### Records

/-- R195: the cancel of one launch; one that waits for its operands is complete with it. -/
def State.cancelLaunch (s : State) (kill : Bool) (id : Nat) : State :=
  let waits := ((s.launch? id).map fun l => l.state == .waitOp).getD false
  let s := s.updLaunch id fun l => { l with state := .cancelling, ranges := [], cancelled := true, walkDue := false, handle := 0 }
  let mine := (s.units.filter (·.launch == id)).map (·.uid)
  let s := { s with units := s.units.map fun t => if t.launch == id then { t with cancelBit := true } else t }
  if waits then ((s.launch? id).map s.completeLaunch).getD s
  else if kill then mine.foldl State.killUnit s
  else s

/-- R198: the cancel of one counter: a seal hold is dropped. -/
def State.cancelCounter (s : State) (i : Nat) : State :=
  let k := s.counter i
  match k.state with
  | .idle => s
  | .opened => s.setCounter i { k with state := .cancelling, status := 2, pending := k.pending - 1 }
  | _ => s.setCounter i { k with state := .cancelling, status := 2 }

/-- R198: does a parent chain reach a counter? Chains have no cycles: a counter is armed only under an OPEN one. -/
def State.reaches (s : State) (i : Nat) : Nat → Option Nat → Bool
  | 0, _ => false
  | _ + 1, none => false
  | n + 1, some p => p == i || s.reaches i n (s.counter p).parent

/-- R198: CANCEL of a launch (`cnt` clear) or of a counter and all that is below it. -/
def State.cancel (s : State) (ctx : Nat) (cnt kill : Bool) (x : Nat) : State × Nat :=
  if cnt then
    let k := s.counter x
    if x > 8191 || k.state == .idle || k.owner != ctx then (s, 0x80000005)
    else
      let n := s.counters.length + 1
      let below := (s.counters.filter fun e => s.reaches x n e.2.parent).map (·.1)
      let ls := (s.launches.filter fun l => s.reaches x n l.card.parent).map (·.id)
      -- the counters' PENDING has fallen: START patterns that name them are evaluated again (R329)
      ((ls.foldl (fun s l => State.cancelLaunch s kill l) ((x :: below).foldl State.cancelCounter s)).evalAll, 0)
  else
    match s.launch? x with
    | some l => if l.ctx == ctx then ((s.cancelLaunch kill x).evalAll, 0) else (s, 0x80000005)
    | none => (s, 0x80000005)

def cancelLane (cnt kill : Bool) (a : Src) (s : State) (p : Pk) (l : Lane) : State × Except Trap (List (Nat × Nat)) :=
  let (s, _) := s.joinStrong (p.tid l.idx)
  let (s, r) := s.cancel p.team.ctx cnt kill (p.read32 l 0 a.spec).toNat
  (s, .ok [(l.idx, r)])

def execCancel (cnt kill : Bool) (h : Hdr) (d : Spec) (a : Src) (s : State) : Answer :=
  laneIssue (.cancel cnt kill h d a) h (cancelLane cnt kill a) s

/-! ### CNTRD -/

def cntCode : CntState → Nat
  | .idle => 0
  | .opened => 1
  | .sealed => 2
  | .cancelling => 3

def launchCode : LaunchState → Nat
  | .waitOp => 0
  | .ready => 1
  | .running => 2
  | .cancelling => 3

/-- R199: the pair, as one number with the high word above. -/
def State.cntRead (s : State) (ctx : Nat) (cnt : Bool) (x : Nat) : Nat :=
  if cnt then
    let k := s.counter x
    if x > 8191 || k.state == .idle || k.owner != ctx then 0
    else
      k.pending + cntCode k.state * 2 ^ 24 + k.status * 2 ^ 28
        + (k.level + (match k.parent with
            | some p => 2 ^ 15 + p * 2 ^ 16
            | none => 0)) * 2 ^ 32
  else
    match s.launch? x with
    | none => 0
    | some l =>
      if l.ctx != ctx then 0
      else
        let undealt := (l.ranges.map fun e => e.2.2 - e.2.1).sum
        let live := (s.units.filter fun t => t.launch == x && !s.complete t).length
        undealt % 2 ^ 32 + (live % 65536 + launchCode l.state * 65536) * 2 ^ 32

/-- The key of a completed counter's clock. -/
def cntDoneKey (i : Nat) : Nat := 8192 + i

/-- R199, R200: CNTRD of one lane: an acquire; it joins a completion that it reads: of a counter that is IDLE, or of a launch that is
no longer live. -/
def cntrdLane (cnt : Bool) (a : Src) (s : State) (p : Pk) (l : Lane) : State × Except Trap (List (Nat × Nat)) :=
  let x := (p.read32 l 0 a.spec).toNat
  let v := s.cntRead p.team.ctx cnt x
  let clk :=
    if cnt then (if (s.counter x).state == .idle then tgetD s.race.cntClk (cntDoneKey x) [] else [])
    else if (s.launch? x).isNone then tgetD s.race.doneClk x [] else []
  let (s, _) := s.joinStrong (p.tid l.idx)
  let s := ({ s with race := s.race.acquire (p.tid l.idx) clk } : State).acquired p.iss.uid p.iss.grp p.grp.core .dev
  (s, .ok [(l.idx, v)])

### Activity
From the listing above, copy every line where the string "race" is found.

### Problem solution
    if cnt then (if (s.counter x).state == .idle then tgetD s.race.cntClk (cntDoneKey x) [] else [])
    else if (s.launch? x).isNone then tgetD s.race.doneClk x [] else []
  let s := ({ s with race := s.race.acquire (p.tid l.idx) clk } : State).acquired p.iss.uid p.iss.grp p.grp.core .dev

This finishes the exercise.